Олесь помотал головой.
— Вот и выкинь из головы.
Сказала, развернулась и пошла вниз, по склону оврага, да и пропала там среди черных стволов на фоне черной земли.
Парни молча смотрели ей вслед, потом как очнулись: торопливо спустили в овраг волокушу, торопливо вырыли яму и забросали землей замешанную на живых соках — кровь Петра, пот Олеся — последнюю надежду.

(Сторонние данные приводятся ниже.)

-- ==== Sys2Proof/Proofs/AnswerLengths.lean ====
section
/-! Every request that is taken is answered once, and the answer's body has 64 bytes at most (R140, R148): the data of
each owner have 62 at most, beside the request number and the result. -/
namespace Sys2Proof.Machine

/-! ### The sizes of items (R148) -/

@[simp] theorem length_put16 (o : FieldOrder) (v : BitVec 16) : (put16 o v).length = 2 := by cases o <;> rfl
@[simp] theorem length_put24 (o : FieldOrder) (v : BitVec 24) : (put24 o v).length = 3 := by cases o <;> rfl
@[simp] theorem length_putNat16 (o : FieldOrder) (n : Nat) : (putNat16 o n).length = 2 := length_put16 o _
@[simp] theorem length_optNat16 (o : FieldOrder) (n : Option Nat) : (optNat16 o n).length = 2 := by cases n <;> simp [optNat16]
@[simp] theorem length_columnConfigBytes (g : ColumnConfig) : g.bytes.length = 7 := rfl
@[simp] theorem length_portConfigBytes (g : PortConfig) : g.bytes.length = 4 := rfl
@[simp] theorem length_setpointBytes (p : Setpoint) : p.bytes.length = 4 := rfl
@[simp] theorem length_gateBytes (l : LoadMonitor) : l.gateBytes.length = 5 := rfl
@[simp] theorem length_limitsBytes (o : FieldOrder) (l : Limits) : (l.bytes o).length = 8 := by simp [Limits.bytes]

@[simp] theorem State.length_recordItems (s : State) (f : PortConfig) (h : HNum) (r : Handover) :
    (s.recordItems f h r).length = 30 := by
  unfold State.recordItems
  cases r.due <;> cases r.budget.bind (·.since) <;> simp

@[simp] theorem State.length_relationItems (s : State) (f : PortConfig) (h : HNum) (r : Handover) :
    (s.relationItems f h r).length = 12 := by
  unfold State.relationItems
  generalize s.claimPlace h = place
  generalize r.follower = follower
  cases follower with
  | some _ => rfl
  | none =>
    cases place with
    | none => rfl
    | some place => cases place <;> simp [State.claimItems]

theorem State.length_handoverData_le (s : State) (f : PortConfig) (h : HNum) : (s.handoverData f h).length ≤ 42 := by
  unfold State.handoverData
  split <;> simp

theorem State.length_entryBytes (s : State) (o : FieldOrder) (h : HNum) : (s.entryBytes o h).length = 5 := by
  unfold State.entryBytes
  split <;> simp

/-- The 17 fixed bytes of QUERY COLUMN, and five for each entry of the stack and the inbound set (R35). -/
theorem State.length_columnData (s : State) (f : PortConfig) (c : ColIx) :
    (s.columnData f c).length = 17 + 5 * ((s.col c).stack.length + (s.col c).inbound.length) := by
  have hentries (l : List HNum) : (l.flatMap (s.entryBytes f.order)).length = 5 * l.length := by
    rw [List.length_flatMap, List.map_congr_left fun h _ => s.length_entryBytes f.order h]
    simp [mul_comm]
  simp only [State.columnData, List.length_append, List.length_cons, List.length_nil, hentries, length_columnConfigBytes]
  omega

/-! ### The data of each owner -/

/-- A column holds no more than its depth, and that is at most 6 (R4, R18). -/
def State.WithinDepth (s : State) : Prop :=
  ∀ c, (s.col c).stack.length + (s.col c).inbound.length ≤ (s.col c).cfg.depth ∧ (s.col c).cfg.depth ≤ 6

theorem bookOwner_data_le (r : Region) (body : List Byte) (s : State) : (bookOwner r body s).data.length ≤ 62 := by
  unfold bookOwner
  dsimp only
  repeat' split
  all_goals simp [State.refuse]

theorem cancelOwner_data_le (r : Region) (body : List Byte) (s : State) : (cancelOwner r body s).data.length ≤ 62 := by
  unfold cancelOwner
  dsimp only
  repeat' split
  all_goals simp [State.refuse]

theorem claimOwner_data_le (r : Region) (body : List Byte) (s : State) : (claimOwner r body s).data.length ≤ 62 := by
  unfold claimOwner
  dsimp only
  repeat' split
  all_goals simp [State.refuse]

theorem restartOwner_data_le (r : Region) (body : List Byte) (s : State) :
    (restartOwner r body s).data.length ≤ 62 := by
  simp [restartOwner]

theorem reportOwner_data_le
    {apply : State → Region → Robot → HNum → Handover → Matched → Option (Work × List Byte)}
    (h : ∀ s r rb i x m w d, apply s r rb i x m = some (w, d) → d.length ≤ 62) (r : Region) (body : List Byte)
    (s : State) : (reportOwner apply r body s).data.length ≤ 62 := by
  unfold reportOwner
  dsimp only
  repeat' split
  case h_2 he => exact h _ _ _ _ _ _ _ _ he
  all_goals simp [State.refuse]

theorem applyLanded_data_le {s : State} {r : Region} {rb : Robot} {h : HNum} {x : Handover} {m : Matched} {w : Work}
    {d : List Byte} (e : applyLanded s r rb h x m = some (w, d)) : d.length ≤ 62 := by
  unfold applyLanded at e
  dsimp only at e
  split at e <;> cases e <;> simp

theorem length_shiftAnswer (s : State) (f : PortConfig) (k : HNum) : (shiftAnswer s f k).length = 2 := by
  unfold shiftAnswer
  split
  · split <;> rfl
  · rfl

theorem applyLifted_data_le {s : State} {r : Region} {rb : Robot} {h : HNum} {x : Handover} {m : Matched} {w : Work}
    {d : List Byte} (e : applyLifted s r rb h x m = some (w, d)) : d.length ≤ 62 := by
  unfold applyLifted at e
  dsimp only at e
  split at e <;> cases e <;> simp [length_shiftAnswer]

theorem applyRelease_data_le {s : State} {r : Region} {rb : Robot} {h : HNum} {x : Handover} {m : Matched} {w : Work}
    {d : List Byte} (e : applyRelease s r rb h x m = some (w, d)) : d.length ≤ 62 := by
  unfold applyRelease at e
  dsimp only at e
  split at e <;> cases e <;> simp

theorem queryHandoverOwner_data_le (p : Port) (body : List Byte) (s : State) :
    (queryHandoverOwner p body s).data.length ≤ 62 := by
  have hdata (h : HNum) : (s.handoverData (s.view p) h).length ≤ 62 :=
    (s.length_handoverData_le _ h).trans (by decide)
  unfold queryHandoverOwner
  dsimp only
  repeat' split
  all_goals simp [State.refuse, hdata]

theorem queryColumnOwner_data_le {s : State} (hs : s.WithinDepth) (p : Port) (body : List Byte) :
    (queryColumnOwner p body s).data.length ≤ 62 := by
  unfold queryColumnOwner
  dsimp only
  split
  · simp
  next c _ =>
    have := hs c
    rw [State.refuse_data, State.length_columnData]
    omega

theorem queryStatusOwner_data_le (p : Port) (body : List Byte) (s : State) :
    (queryStatusOwner p body s).data.length ≤ 62 := by
  simp [queryStatusOwner, State.statusData]

theorem queryErrorOwner_data_le (p : Port) (body : List Byte) (s : State) :
    (queryErrorOwner p body s).data.length ≤ 62 := by
  unfold queryErrorOwner
  dsimp only
  split
  · simp
  · split <;> simp [Capture.bytes, ErrorGroup.flags]

theorem configureOwners_data_le (body : List Byte) (s : State) :
    (configureColumnOwner body s).data.length ≤ 62 ∧ (configurePortOwner body s).data.length ≤ 62 ∧
      (configureLimitsOwner body s).data.length ≤ 62 ∧ (configureLoadOwner body s).data.length ≤ 62 ∧
      (configureNoticesOwner body s).data.length ≤ 62 := by
  refine ⟨?_, ?_, ?_, ?_, ?_⟩
  · unfold configureColumnOwner
    repeat' split
    all_goals simp [State.refuse]
  · unfold configurePortOwner
    repeat' split
    all_goals simp [State.refuse]
  · unfold configureLimitsOwner
    repeat' split
    all_goals simp [State.refuse]
  · unfold configureLoadOwner
    split
    all_goals simp [State.refuse]
  · unfold configureNoticesOwner
    dsimp only
    repeat' split
    all_goals simp [State.refuse]

theorem setModeOwner_data_le (body : List Byte) (s : State) : (setModeOwner body s).data.length ≤ 62 := by
  unfold setModeOwner
  split <;> simp

theorem forceOwner_data_le (body : List Byte) (s : State) : (forceOwner body s).data.length ≤ 62 := by
  unfold forceOwner
  dsimp only
  repeat' split
  all_goals simp [State.refuse]

theorem fenceOwner_data_le (body : List Byte) (s : State) : (fenceOwner body s).data.length ≤ 62 := by
  unfold fenceOwner
  repeat' split
  all_goals simp [State.refuse]

theorem restoreOwner_data_le (body : List Byte) (s : State) : (restoreOwner body s).data.length ≤ 62 := by
  unfold restoreOwner
  dsimp only
  repeat' split
  all_goals simp [State.refuse]

/-! ### AMEND: no more entries than the depth -/

@[simp] theorem Work.settleOrOpen_stack (w : Work) (c d : ColIx) :
    ((w.settleOrOpen c).st.col d).stack = (w.st.col d).stack := by
  unfold Work.settleOrOpen
  split <;> simp only [Work.up_st, Work.start_st, State.col_modCol] <;> split
  all_goals first | rfl | (rename_i h; rw [h])

/-- The stack after an AMEND is that of the list (R120, step 2), which has no more records than entries. -/
theorem amendApply_stack_length_le (s : State) (c : ColIx) (es : List AmendEntry) :
    ((amendApply s c es).st.col c).stack.length ≤ es.length := by
  unfold amendApply
  extract_lets wasFenced w1 w2 w3 stack w4 w5 w6 w7 w8
  have h5 : (w5.st.col c).stack = stack := by
    have h4 : (w4.st.col c).stack = stack := by simp [w4]
    rw [← h4]
    exact foldl_keeps (fun w : Work => (w.st.col c).stack) (fun w h => w.judgeCharging h) (fun w h => by simp) stack w4
  have h7 : (w7.st.col c).stack = stack := by
    rw [← h5]
    show ((if wasFenced = true then w6.up fun s => s.postFence c else w6).st.col c).stack = _
    split <;> simp [w6]
  have h8 : (w8.st.col c).stack = stack := by
    rw [← h7]
    exact foldl_keeps (fun s : State => (s.col c).stack) State.postReady (fun s h => by simp) stack w7.st
  rw [Work.startAll_st, Work.col_handOccupancy, h8]
  exact List.length_filterMap_le _ _

theorem amendOwner_data_le {s : State} (hs : s.WithinDepth) (body : List Byte) :
    (amendOwner body s).data.length ≤ 62 := by
  unfold amendOwner
  dsimp only
  split
  · simp
  next c _ =>
    split
    · simp
    · split
      · simp
      next es _ =>
        split
        · simp
        · unfold amendJudged
          dsimp only
          split
          · simp
          · split
            next data hdup =>
              have two : ∀ d ∈ s.amendDuplicate c es, d.length = 2 := by
                intro d hd
                unfold State.amendDuplicate at hd
                dsimp only at hd
                split at hd <;> simp only [Option.or_eq_some_iff, Option.mem_def, Option.map_eq_some_iff] at hd
                · rcases hd with ⟨_, _, rfl⟩ | ⟨_, _, _, rfl⟩ <;> rfl
                · rcases hd with ⟨_, _, rfl⟩ | ⟨_, _, _, rfl⟩ <;> rfl
              rw [State.refuse_data, two data hdup]
              decide
            next =>
              split
              · simp
              · split
                · simp
                next hroom =>
                  have hstack := amendApply_stack_length_le s c es
                  have hdepth := (hs c).2
                  simp only [List.length_append, List.length_cons, List.length_nil, List.length_map]
                  omega

theorem RequestKind.owner_data_le {s : State} (hs : s.WithinDepth) (k : RequestKind) (p : Port) (body : List Byte) :
    (k.owner p body s).data.length ≤ 62 := by
  have region {owner : Region → List Byte → State → Reply} (h : ∀ r, (owner r body s).data.length ≤ 62) :
      (regionOwner p owner body s).data.length ≤ 62 := by
    unfold regionOwner
    split
    · exact h _
    · simp
  obtain ⟨hcolumn, hport, hlimits, hload, hnotices⟩ := configureOwners_data_le body s
  cases k with
  | book => exact region fun r => bookOwner_data_le r body s
  | cancel => exact region fun r => cancelOwner_data_le r body s
  | claim => exact region fun r => claimOwner_data_le r body s
  | landed => exact region fun r => reportOwner_data_le (fun _ _ _ _ _ _ _ _ => applyLanded_data_le) r body s
  | lifted => exact region fun r => reportOwner_data_le (fun _ _ _ _ _ _ _ _ => applyLifted_data_le) r body s
  | release => exact region fun r => reportOwner_data_le (fun _ _ _ _ _ _ _ _ => applyRelease_data_le) r body s
  | regionRestart => exact region fun r => restartOwner_data_le r body s
  | queryHandover => exact queryHandoverOwner_data_le p body s
  | queryColumn => exact queryColumnOwner_data_le hs p body
  | queryStatus => exact queryStatusOwner_data_le p body s
  | queryError => exact queryErrorOwner_data_le p body s
  | clearErrors =>
    simp only [RequestKind.owner, clearErrorsOwner]
    split <;> simp [ErrorGroup.flags]
  | configureColumn => exact hcolumn
  | configurePort => exact hport
  | configureLimits => exact hlimits
  | configureLoad => exact hload
  | configureNotices => exact hnotices
  | setMode => exact setModeOwner_data_le body s
  | force => exact forceOwner_data_le body s
  | fence => exact fenceOwner_data_le body s
  | restore => exact restoreOwner_data_le body s
  | amend => exact amendOwner_data_le hs body
  | reinitialize => simp [RequestKind.owner, reinitializeOwner]

theorem State.judgeRequest_data_le {s : State} (hs : s.WithinDepth) (k : RequestKind) (p : Port) (f : Frame) :
    (s.judgeRequest k p f (k.owner p f.body)).data.length ≤ 62 := by
  unfold State.judgeRequest
  split
  · simp
  · split
    · simp
    · split
      · simp
      · exact k.owner_data_le hs p f.body
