-- ==== Sys2Proof/Proofs/AccountOfRecords.lean ====
section
/-! A record that goes to another place, or is made, or ends, and what it needs to keep the account (O57). -/
namespace Sys2Proof.Machine

variable {q : Claim → Bool} {fencing : ColIx → Prop} {loose loose' : HNum → Prop} {L L' : Ledger} {h : HNum}
  {o : Option Handover}

/-! ### A record stands in one place -/

theorem Handover.not_stacked_of_awaited {x : Handover} (h : x.awaited = true) : x.stacked = false := by
  unfold Handover.awaited at h
  unfold Handover.stacked
  cases hs : x.state <;> rw [hs] at h <;> try simp at h ⊢
  cases hd : x.doubt with
  | none => rfl
  | some d =>
    rw [hd] at h
    cases ho : d.op <;> simp_all

theorem Handover.Fits.apart {x : Handover} (fits : x.Fits) {c : ColIx} (stands : x.standsIn c) : ¬ x.inboundTo c := by
  rintro (⟨ha, -⟩ | ⟨-, ht⟩)
  · exact absurd stands.1 (by simp [x.not_stacked_of_awaited ha])
  · exact (fits.target (by simp [ht])).2 (ht.trans stands.2.symm)

/-! ### A record is put in its place -/

/-- No lift waits for the top of the column's stack but the record's own, and no other record in DOUBT is the top. -/
def Ledger.TopFree (L : Ledger) (h : HNum) (c : ColIx) : Prop :=
  (∀ g ∈ (L.book c).grant, g.claim.kind = .lift → g.record = h) ∧
    ∀ i, i ≠ h → ∀ z ∈ L.hand i, z.state = .doubt → z.stacked = true → z.column ≠ some c

/-- `L'` is `L` but that record `h` has become `o`, and stands where `o` says; nothing else changes place, and another
record stays on top of its stack unless that may change. -/
structure Ledger.Puts (L : Ledger) (h : HNum) (o : Option Handover) (L' : Ledger) : Prop where
  self : L'.hand h = o
  other : ∀ i, i ≠ h → L'.hand i = L.hand i
  state : ∀ c, (L'.book c).state = (L.book c).state
  depth : ∀ c, (L'.book c).depth = (L.book c).depth
  waits : ∀ c, (L'.book c).waits = (L.book c).waits
  grant : ∀ c, (L'.book c).grant = (L.book c).grant
  stack : ∀ c i, i ∈ (L'.book c).stack ↔ i ≠ h ∧ i ∈ (L.book c).stack ∨ i = h ∧ ∃ y ∈ o, y.standsIn c
  inbound : ∀ c i, i ∈ (L'.book c).inbound ↔ i ≠ h ∧ i ∈ (L.book c).inbound ∨ i = h ∧ ∃ y ∈ o, y.inboundTo c
  once : ∀ c, (L'.book c).stack.Nodup
  last : ∀ c, (∀ i, i ≠ h → (L.book c).stack.getLast? = some i → (L'.book c).stack.getLast? = some i) ∨ L.TopFree h c

/-- What the new record must be to keep the account. -/
structure Ledger.Admits (q : Claim → Bool) (fencing : ColIx → Prop) (loose : HNum → Prop) (L : Ledger) (h : HNum)
    (y : Handover) : Prop where
  fits : y.Fits
  bins : y.state ≠ .closing → ∀ i, i ≠ h → ∀ z ∈ L.hand i, z.state ≠ .closing → y.bin ≠ z.bin
  room : ∀ c, y.standsIn c ∨ y.inboundTo c → h ∈ (L.book c).stack ∨ h ∈ (L.book c).inbound ∨
    (L.book c).stack.length + (L.book c).inbound.card < (L.book c).depth
  served : ∀ c, y.standsIn c ∨ y.inboundTo c → (L.book c).state ≠ .unknown ∧ (L.book c).state ≠ .disabled
  fenced : ∀ c, y.inboundTo c → ¬ fencing c → (L.book c).state = .fenced → y.state = .doubt
  doubt : y.state = .doubt → ∀ c ∈ y.column, (L.book c).state = .fenced ∧
    ∀ i, i ≠ h → ∀ z ∈ L.hand i, z.state = .doubt → z.column ≠ some c
  granted : ¬ loose h → y.state = .landing ∨ y.state = .lifting ∨ y.state = .shifting →
    ∃ c, y.column = some c ∧ ∃ g ∈ (L.book c).grant, g.record = h
  follower : ∀ rb, followedBy rb (some y) = true → followedBy rb (L.hand h) = true ∨
    L.count (fun cl => q cl && cl.robot == rb) + L.followersOf rb = 0

namespace Ledger.Puts

variable (m : L.Puts h o L')
include m

theorem hand_eq : L'.hand = (L.setHand h o).hand := by
  funext i
  rw [Ledger.hand_setHand]
  split
  next e => rw [e, m.self]
  next e => exact m.other i e

theorem count (p : Claim → Bool) : L'.count p = L.count p := by
  refine Finset.sum_congr rfl fun c _ => ?_
  rw [Books.claims, Books.claims, m.waits, m.grant]

theorem followersOf (rb : Robot) : L'.followersOf rb = (L.setHand h o).followersOf rb := by
  unfold Ledger.followersOf
  rw [m.hand_eq]

theorem room (ok : L.Ok q fencing loose) (fits : ∀ y ∈ o, y.Fits) {c : ColIx}
    (roomy : ∀ y ∈ o, y.standsIn c ∨ y.inboundTo c → h ∈ (L.book c).stack ∨ h ∈ (L.book c).inbound ∨
      (L.book c).stack.length + (L.book c).inbound.card < (L.book c).depth) :
    (L'.book c).stack.length + (L'.book c).inbound.card ≤ (L'.book c).depth := by
  have apart {M : Ledger} (once : (M.book c).stack.Nodup)
      (no : ∀ i, i ∈ (M.book c).stack → i ∉ (M.book c).inbound) :
      (M.book c).stack.length + (M.book c).inbound.card = ((M.book c).stack.toFinset ∪ (M.book c).inbound).card := by
    rw [Finset.card_union_of_disjoint, List.toFinset_card_of_nodup once]
    exact Finset.disjoint_left.2 fun i hi => no i (List.mem_toFinset.1 hi)
  have old := apart (ok.once c) fun i hi hj => by
    obtain ⟨x, hx, stands⟩ := (ok.stack c i).1 hi
    exact (ok.fits i x hx).apart stands ((ok.mem_inbound hx).1 hj)
  have new := apart (m.once c) fun i hi hj => by
    rcases (m.stack c i).1 hi with ⟨ne, hs⟩ | ⟨rfl, y, hy, stands⟩
    · rcases (m.inbound c i).1 hj with ⟨-, hb⟩ | ⟨e, -⟩
      · obtain ⟨x, hx, stands⟩ := (ok.stack c i).1 hs
        exact (ok.fits i x hx).apart stands ((ok.mem_inbound hx).1 hb)
      · exact ne e
    · rcases (m.inbound c i).1 hj with ⟨ne, -⟩ | ⟨-, z, hz, inb⟩
      · exact ne rfl
      · exact (fits y hy).apart stands (Option.mem_unique hz hy ▸ inb)
  have full := ok.room c
  rw [old] at full roomy
  rw [new, m.depth]
  have sub : (L'.book c).stack.toFinset ∪ (L'.book c).inbound ⊆
      insert h (((L.book c).stack.toFinset ∪ (L.book c).inbound).erase h) := fun i hi => by
    simp only [Finset.mem_union, List.mem_toFinset, m.stack, m.inbound] at hi
    simp only [Finset.mem_insert, Finset.mem_erase, Finset.mem_union, List.mem_toFinset]
    tauto
  by_cases stays : h ∈ (L.book c).stack.toFinset ∪ (L.book c).inbound
  · rw [Finset.insert_erase stays] at sub
    exact (Finset.card_le_card sub).trans full
  · rw [Finset.erase_eq_of_notMem stays] at sub
    by_cases placed : ∃ y ∈ o, y.standsIn c ∨ y.inboundTo c
    · obtain ⟨y, hy, hp⟩ := placed
      have space := roomy y hy hp
      simp only [Finset.mem_union, List.mem_toFinset, not_or] at stays
      have space := (space.resolve_left stays.1).resolve_left stays.2
      exact (Finset.card_le_card sub).trans ((Finset.card_insert_le _ _).trans space)
    · refine (Finset.card_le_card fun i hi => ?_).trans full
      rcases Finset.mem_insert.1 (sub hi) with rfl | hi'
      · simp only [Finset.mem_union, List.mem_toFinset, m.stack, m.inbound] at hi
        exact (placed (by
          rcases hi with (⟨ne, -⟩ | ⟨-, y, hy, hp⟩) | ⟨ne, -⟩ | ⟨-, y, hy, hp⟩
          · exact absurd rfl ne
          · exact ⟨y, hy, .inl hp⟩
          · exact absurd rfl ne
          · exact ⟨y, hy, .inr hp⟩)).elim
      · exact hi'

/-- The record in its new place keeps the account, when the claims and grants that name it suit it there. -/
theorem ok (ok : L.Ok q fencing loose) (allowed : ∀ y ∈ o, L.Admits q fencing loose' h y)
    (loosen : ∀ i, i ≠ h → loose i → loose' i)
    (top : ∀ y ∈ o, y.state = .doubt → y.stacked = true → ∀ c ∈ y.column, (L'.book c).stack.getLast? = some h)
    (waiting : ∀ c, ∀ cl ∈ (L.book c).waits, cl.handover = h → ∃ y ∈ o, y.column = some c ∧ cl.suits y = true)
    (grants : ∀ c, ∀ g ∈ (L.book c).grant, g.record = h ∨ g.claim.handover = h → L'.Backs c g) :
    L'.Ok q fencing loose' := by
  constructor
  case fits =>
    intro i x hx
    by_cases e : i = h
    · rw [e, m.self] at hx
      exact (allowed x hx).fits
    · rw [m.other i e] at hx
      exact ok.fits i x hx
  case once => exact m.once
  case stack =>
    intro c i
    rw [m.stack]
    by_cases e : i = h
    · subst e; simp [m.self]
    · simp [e, m.other i e, ok.stack c i]
  case inbound =>
    intro c i
    rw [m.inbound]
    by_cases e : i = h
    · subst e; simp [m.self]
    · simp [e, m.other i e, ok.inbound c i]
  case bins =>
    intro i j x hx y hy hxc hyc same
    by_cases ei : i = h <;> by_cases ej : j = h
    · rw [ei, ej]
    · rw [ei, m.self] at hx
      rw [m.other j ej] at hy
      exact ((allowed x hx).bins hxc j ej y hy hyc same).elim
    · rw [ej, m.self] at hy
      rw [m.other i ei] at hx
      exact ((allowed y hy).bins hyc i ei x hx hxc same.symm).elim
    · rw [m.other i ei] at hx
      rw [m.other j ej] at hy
      exact ok.bins i j x hx y hy hxc hyc same
  case room => exact fun c => m.room ok (fun y hy => (allowed y hy).fits) fun y hy hp => (allowed y hy).room c hp
  case waits => exact fun c => by rw [m.waits]; exact ok.waits c
  case regions => exact fun c => by rw [m.waits]; exact ok.regions c
  case empty =>
    intro c hc
    rw [m.state] at hc
    obtain ⟨hs, hi, hw⟩ := ok.empty c hc
    have nowhere : ¬ ∃ y ∈ o, y.standsIn c ∨ y.inboundTo c := fun ⟨y, hy, hp⟩ => by
      obtain ⟨hu, hd⟩ := (allowed y hy).served c hp
      exact hc.elim hu hd
    refine ⟨List.eq_nil_iff_forall_not_mem.2 fun i hi' => ?_, Finset.eq_empty_iff_forall_notMem.2 fun i hi' => ?_,
      by rw [m.waits, hw]⟩
    · rcases (m.stack c i).1 hi' with ⟨-, hm⟩ | ⟨-, y, hy, hp⟩
      · rw [hs] at hm; cases hm
      · exact nowhere ⟨y, hy, .inl hp⟩
    · rcases (m.inbound c i).1 hi' with ⟨-, hm⟩ | ⟨-, y, hy, hp⟩
      · rw [hi] at hm; cases hm
      · exact nowhere ⟨y, hy, .inr hp⟩
  case fencedWaits => exact fun c hf hc => by rw [m.waits]; rw [m.state] at hc; exact ok.fencedWaits c hf hc
  case fencedInbound =>
    intro c hf hc i hi x hx
    rw [m.state] at hc
    rcases (m.inbound c i).1 hi with ⟨ne, hm⟩ | ⟨rfl, y, hy, hp⟩
    · rw [m.other i ne] at hx
      exact ok.fencedInbound c hf hc i hm x hx
    · rw [m.self] at hx
      obtain rfl := Option.mem_unique hx hy
      exact (allowed x hx).fenced c hp hf hc
  case granting => exact fun c hc => by rw [m.grant] at hc; rw [m.state]; exact ok.granting c hc
  case doubt =>
    intro i x hx hs c hc
    by_cases e : i = h
    · rw [e, m.self] at hx
      obtain ⟨state, alone⟩ := (allowed x hx).doubt hs c hc
      refine ⟨by rw [m.state, state], fun hst => e ▸ top x hx hs hst c hc, fun j y hy hyd hyc => ?_⟩
      by_contra ne
      rw [e] at ne
      rw [m.other j ne] at hy
      exact alone j ne y hy hyd hyc
    · rw [m.other i e] at hx
      obtain ⟨state, last, alone⟩ := ok.doubt i x hx hs c hc
      refine ⟨by rw [m.state, state], fun hst => ?_, fun j y hy hyd hyc => ?_⟩
      · rcases m.last c with keeps | ⟨-, free⟩
        · exact keeps i e (last hst)
        · exact (free i e x hx hs hst hc).elim
      · by_cases ej : j = h
        · rw [ej, m.self] at hy
          exact (((allowed y hy).doubt hyd c hyc).2 i e x hx hs hc).elim
        · rw [m.other j ej] at hy
          exact alone j y hy hyd hyc
  case waiting =>
    intro c cl hcl
    rw [m.waits] at hcl
    by_cases e : cl.handover = h
    · rw [e, m.self]
      exact waiting c cl hcl e
    · rw [m.other _ e]
      exact ok.waiting c cl hcl
  case grant =>
    intro c g hg
    rw [m.grant] at hg
    by_cases e : g.record = h ∨ g.claim.handover = h
    · exact grants c g hg e
    · obtain ⟨er, ec⟩ := not_or.1 e
      obtain ⟨record, last, claimed⟩ := ok.grant c g hg
      refine ⟨by rwa [m.other _ er], fun hk => ?_, by rwa [m.other _ ec]⟩
      rcases m.last c with keeps | ⟨free, -⟩
      · exact keeps _ er (last hk)
      · exact (er (free g hg hk)).elim
  case granted =>
    intro i hi x hx hs
    simp only [m.grant]
    by_cases e : i = h
    · rw [e, m.self] at hx
      rw [e] at hi ⊢
      exact (allowed x hx).granted hi hs
    · rw [m.other i e] at hx
      exact ok.granted i (fun hl => hi (loosen i e hl)) x hx hs
  case record => exact fun i => by rw [m.count]; exact ok.record i
  case robots =>
    intro rb
    rw [m.count, m.followersOf]
    have old := ok.robots rb
    have sum := L.followersOf_setHand h o rb
    by_cases hf : followedBy rb o = true
    · rw [if_pos hf] at sum
      obtain ⟨y, rfl⟩ : ∃ y, o = some y := by
        cases o with
        | none => cases hf
        | some y => exact ⟨y, rfl⟩
      rcases (allowed y rfl).follower rb hf with hb | hz
      · rw [if_pos hb] at sum
        omega
      · omega
    · rw [if_neg hf] at sum
      omega

end Ledger.Puts

end Sys2Proof.Machine
end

Торопливо выбрались из оврага: Олесь толкал Петрову доску, а тот и не возражал.
— Горилка-то есть у тебя? — спросил, обернувшись уже наверху, у кромки.
— Помянем, — согласился Олесь.
Звезда Матильда
Две не две, а тысячу с лишком — пока не сбилась со счета, а уж сколько раз она с него сбивалась… Может, и не было никакой тысячи. Который год был за день, который день — за год, поди разбери. Шла она за солнцем, долго шла по пустым землям и по населенным. Побирушкой, проституткой, поломойкой, водоноской, нянькой, плакальщицей — уж где чем можно было раздобыть кусок хлеба, чтобы утолить голод и продолжить путь. Маленький кусок живой человечьей плоти внутри ее неостывающей и почти вечной — вот и вся жизнь, что была тогда в ней, то ли год за годом, то ли день за днем. Всё, что она слышала — властный призыв хозяев, все более требовательный, гневный, разъяренный. Ничто снаружи не могло заглушить его, ни вой ветра, ни рев водопада, ни грохот лавины, ни треск, и гром, и гул, и звон войны, ни гогот одичавших мужчин, ни стон и вопль разоренных городов, ни вдовьи стенания, ни свадебная песня, ни плач младенца, нет, нет.
Но внутри мягко билось живое сердце, год за годом — час за часом — врастая в ее существование своей жизнью, и она как будто становилась неподвластной хозяйскому зову. Сердце помнило тихий голос свирели над снежными склонами родных пастбищ — и умело поднять его завесой вокруг Сурьи, заслоняя ее. И она не вернулась, хоть знала, что когда-нибудь они ее непременно себе вернут, и кара будет страшной. Но то когда еще — а жизнь сейчас. И как бы ни мучили, в конце непременно переплавят и перелепят. Значит, и памяти о муке не останется, как не оставалось памяти о прежней жизни никогда. А нет памяти — не было и муки, останется всегдашняя покорность и готовность исполнить любое, что велят — без понимания и чувства. Ведь сердце не вынесет той муки, а если и вынесет муку — не выживет в плавильне черного неба, а если бы и выжило… не оставят ей сердца, выгнут ракитовой веткой над бездной, надрежут бледным ногтем натянутую кожу, переломят хрупкие ребра, вынут маленькую жизнь, раздавят в ледяных пальцах. Морознее земного мороза дыхание Господ, ледянее льда их плоть — вмиг станет прахом иссушенная невозможным холодом человечья плоть, и стряхнут прах с пальцев, и подуют на них…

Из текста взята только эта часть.